In 1976, Curry appeared in the Alan Parker film Bugsy Malone, playing Oscar. He also performed in pantomimes and variety shows during this period. Curry did not enjoy school, and he found it to be an "annoying distraction" from performing.

Curry has appeared in many pantomimes throughout the UK. His first was a television pantomime in 1972, Babes in the Wood, starring Little and Large and Susan Maughan, in which Curry and Bonnie Langford were the two babes.

=== 1980–1989 ===
Curry joined the Harrogate Theatre Company and appeared in several plays over three years in the early 1980s. In 1981, he co-hosted the series Get Set For Summer on BBC1 with main hosts Peter Powell and Lucie Skeaping. The series returned the following year as Get Set, but eventually became The Saturday Picture Show with Curry as the main host, running until 1986. Curry's co-hosts over the years included Maggie Philbin and Cheryl Baker.

In 1984, Curry was the question master for the final series of the BBC children's quiz show Screen Test.

===Blue Peter: 1986–1989===
On 23 June 1986, Curry moved to London to join the children's television programme Blue Peter replacing Simon Groom. Curry's co-hosts during his time with the programme were Janet Ellis, Peter Duncan, Caron Keating, Yvette Fielding and John Leslie.

===1990–1999===
Curry played the role of a TV host in a 1990 episode of the ITV drama London's Burning. He played one of the two leading roles in the London West End production of The Woman in Black in 1994, and starred in the centenary production of Charley's Aunt. Curry has also appeared in a UK tour of Noises Off and in the stage musical version of Singin' in the Rain. In addition, he has appeared at the Theatre Royal, Windsor in several Alan Ayckbourn plays.

Curry joined the BBC Radio 5 commentary team for their coverage of Wimbledon in the early 1990s. He is the regular Master of Ceremonies for the AEGON Classic, a pre-Wimbledon women's tennis tournament at the Priory Club, Edgbaston. He also presented BBC Radio 5's weekend breakfast programme Morning Edition from August 1992 until the network ended broadcasting on 27 March 1994.

=== 2000–2009 ===

==== Catchphrase (2002) ====
In 2002, Curry presented the final series of the original run of the television quiz show Catchphrase. The show was cancelled after this series, but revived in 2013 with Stephen Mulhern presenting the show.

=== 2010–present ===
From 9 January 2012, until the late summer of that year, Curry presented the breakfast radio show, Curry For Breakfast on Talk Radio Europe, an English language talk/variety network in southern Spain, where he has a home. He played a leading role in Wife Begins at Forty, for Ray Cooney at the Yvonne Arnaud Theatre, Guildford and the Mill, at Sonning in 2011 and 2012 and returned to Sonning in 2013 in the comedy, Who's Under Where?.

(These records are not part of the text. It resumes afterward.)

/-- GET_MEASUREMENTS (R499). -/
def execGetMeasurements (h : MgtHead) (index : Nat) (s : State) : Host.Outcome State Fault Refusal :=
  .next (spdmRun s h fun s _ => spdmReply s h (match measurement s index with
    | some v => .measurements index v
    | none => .error))

/-- A RspSessionID that no session uses and that is not 0: which one the node takes is open (assumption 74). -/
def rspPick (s : State) : Nat :=
  let used := s.mgt.sessions.map fun x => x.id % 65536
  let v := s.free 16
  (((List.range 17).map fun k => 1 + (v + k) % 65535).find? fun x => !used.contains x).getD 1

/-- KEY_EXCHANGE: `authed` says that the requester takes part in mutual authentication; the export secret is the exchange's (R475). -/
def execKeyExchange (h : MgtHead) (reqSession : Nat) (authed : Bool) (secret : List Nat) (s : State) : Host.Outcome State Fault Refusal :=
  .next (spdmRun s h fun s level =>
    if level.isSome ∨ !authed then spdmReply s h .error
    else if 16 ≤ s.mgt.sessions.length then spdmReply s h .sessionLimitExceeded
    else
      let rsp := rspPick s
      let x : Sess := ⟨reqSession % 65536 * 65536 + rsp, none, 0, none, s.time.up, secret⟩
      spdmReply { s.draw with mgt := { s.mgt with sessions := s.mgt.sessions ++ [x] } } h (.keyExchangeRsp rsp))

/-- The level that a requester's key digest gives: owner, or supervisor of the partition whose valid credential it is (R476). -/
def levelOf (s : State) (digest : Nat) : Option Nat :=
  if digest = ownerDigest s then some 0
  else ((List.range 64).find? fun p => credValid s p && s.readLE (credAddr s p) 48 == digest).map (1 + ·)

/-- FINISH of session `id`: it is complete at its level, or ends with ERROR (R476). `verified`: signature and HMAC hold; `digest`: SHA-384 of
the requester's leaf key. -/
def execFinish (h : MgtHead) (id : Nat) (verified : Bool) (digest : Nat) (s : State) : Host.Outcome State Fault Refusal :=
  .next (spdmRun s h fun s _ =>
    match s.mgt.sessions.find? fun x => x.id == id && x.level.isNone with
    | none => spdmReply s h .error
    | some x =>
      match levelOf s digest with
      | some l =>
        if verified then spdmReply (setSess s { x with level := some l, heard := s.time.up }) h .finishRsp
        else spdmReply { s with mgt := { s.mgt with sessions := s.mgt.sessions.filter (·.id != id) } } h .error
      | none => spdmReply { s with mgt := { s.mgt with sessions := s.mgt.sessions.filter (·.id != id) } } h .error)

/-- END_SESSION ends the session it is sent in (R475). -/
def execEndSession (h : MgtHead) (s : State) : Host.Outcome State Fault Refusal :=
  .next (spdmRun s h fun s level =>
    if level.isNone then spdmReply s h .error
    else
      let s1 := spdmReply s h .endSessionAck
      { s1 with mgt := { s1.mgt with sessions := s1.mgt.sessions.filter (·.id != h.session) } })

/-- CHUNK_SEND (R475). -/
def execChunkSend (h : MgtHead) (s : State) : Host.Outcome State Fault Refusal := .next (spdmAnswer s h .chunkSendAck)
/-- CHUNK_GET (R475). -/
def execChunkGet (h : MgtHead) (s : State) : Host.Outcome State Fault Refusal := .next (spdmAnswer s h .chunkResponse)
/-- A request that the node does not support (R475). -/
def execUnsupportedSpdmRequest (h : MgtHead) (s : State) : Host.Outcome State Fault Refusal := .next (spdmAnswer s h .unsupportedRequest)

/-- SESSION_TIMEOUT: 600 s have passed since a frame of the session last verified (R475). -/
def execSessionTimeout (id : Nat) (s : State) : Host.Outcome State Fault Refusal :=
  match s.mgt.sessions.find? (·.id == id) with
  | none => .next s
  | some x =>
    match reachUp s (x.heard + 960000000000) with
    | none => .next s
    | some s1 => .next { s1 with mgt := { s1.mgt with sessions := s1.mgt.sessions.filter (·.id != id) } }

/-! ### Vendor commands (R477, R478) -/

/-- A vendor command at a permitted level; at another, and on the open session, it answers AUTH (R477). -/
def vendorRun (s : State) (h : MgtHead) (may : State → Nat → Bool) (act : State → State) : State :=
  spdmRun s h fun s level =>
    match level with
    | none => spdmReply s h (.vendor [stAUTH])
    | some l => if may s l then act s else spdmReply s h (.vendor [stAUTH])

/-- GET_REPORT: the report is signed later (R477, R499). -/
def execGetReport (h : MgtHead) (nonce : List Nat) (s : State) : Host.Outcome State Fault Refusal :=
  .next (vendorRun s h (fun _ _ => true) fun s =>
    if nonce.length = 32 then reportAsk s nonce (.session h.session) else spdmReply s h .error)

/-- The ASCII bytes "hkv jmk". -/
def jmkLabel : List Nat := [0x68, 0x6B, 0x76, 0x20, 0x6A, 0x6D, 0x6B]

/-- The master key that IMPORT_JOB's wrapped field holds, where its tag verifies (R478). -/
def jobUnwrap (secret : List Nat) (part job : Nat) (iv wrapped : List Nat) : Option (List Nat) :=
  let who := part % 256 :: toBE 4 job
  gcmOpen (hkdfExpand secret (jmkLabel ++ who) 32) iv who (wrapped.take 32) ((wrapped.drop 32).take 16)

/-- IMPORT_JOB's first failing check (R478). -/
def importStatus (s : State) (part job : Nat) (key : Option (List Nat)) : Nat :=
  let quota := if s.en .prt 0 then s.fld (Reg.PRT_JOBQ part) 10 0 else 0
  if key.isNone then stAUTH
  else if (jobOf s part job).isSome then stMALFORMED
  else if quota ≤ jobsHeld s part ∨ jobsFree s = 0 then stQUOTA
  else if resetting s part then stPART_RESET
  else stOK

/-- IMPORT_JOB: the key goes into the lowest free job slot (R478). -/
def execImportJob (h : MgtHead) (part job : Nat) (iv wrapped : List Nat) (s : State) : Host.Outcome State Fault Refusal :=
  .next (vendorRun s h (fun _ l => decide (part < 64) && (l == 0 || l == 1 + part)) fun s =>
    let secret := ((s.mgt.sessions.find? (·.id == h.session)).map (·.secret)).getD []
    let key := jobUnwrap secret part job iv wrapped
    let st := importStatus s part job key
    match ((List.range 1024).find? fun i => !(SMap.get s.itp.jobs {} i).valid), key with
    | some i, some k =>
      if st = stOK then
        let j : JobSlot := ⟨true, part, job % 2 ^ 32, k⟩
        spdmReply { s with itp := { s.itp with jobs := SMap.set s.itp.jobs {} i j } } h (.vendor ([stOK, 0] ++ toLE 2 i))
      else spdmReply (event s .key 0 3 { status := st, part := some part }) h (.vendor [st, 0, 0, 0])
    | _, _ => spdmReply (event s .key 0 3 { status := st, part := some part }) h (.vendor [st, 0, 0, 0]))

/-- A connection that is OPEN or ERROR names the job (R478). -/
def jobNamed (s : State) (j : JobSlot) : Bool :=
  s.itp.conns.any fun kv => kv.2.st != .free && kv.2.part == j.part && kv.2.job == j.id

/-- DROP_JOB zeroes a job slot that no connection names (R478). -/
def execDropJob (h : MgtHead) (slot : Nat) (s : State) : Host.Outcome State Fault Refusal :=
  .next (vendorRun s h (fun s l =>
      let j := SMap.get s.itp.jobs {} slot
      l == 0 || (j.valid && l == 1 + j.part)) fun s =>
    let j := SMap.get s.itp.jobs {} slot
    if !j.valid || jobNamed s j then spdmReply s h (.vendor [stMALFORMED])
    else spdmReply { s with itp := { s.itp with jobs := SMap.set s.itp.jobs {} slot {} } } h (.vendor [stOK]))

He has presented and performed in several BBC Children in Need television shows, once playing Cliff Richard in a Eurovision Song Contest tribute, singing "Congratulations" and "Power To All Our Friends".

Curry has also contributed to ITV's Piers Morgan's Life Stories, discussing his friendship with actress Beverley Callard.

He featured on the BBC One quiz show Pointless in December 2012 alongside Peter Duncan as contestants. He has also appeared as a guest on a celebrity edition of Antiques Roadshow, and won the BBC Children In Need Strictly Come Dancing special. From May to August 2014, Curry played Siegfried Farnon in the stage adaptation and UK tour of All Creatures Great and Small.

In 2016, Curry played the role of the Wizard in the West End musical Wicked.

== Personal life ==
Curry is a tennis player and a qualified tennis coach.

In September 2008, Curry formed a civil partnership with his long-term partner, Jeremy Sandle, a chartered surveyor. Curry was not openly gay while presenting Blue Peter in the 1980s as he feared that publicly revealing his sexuality would damage his career.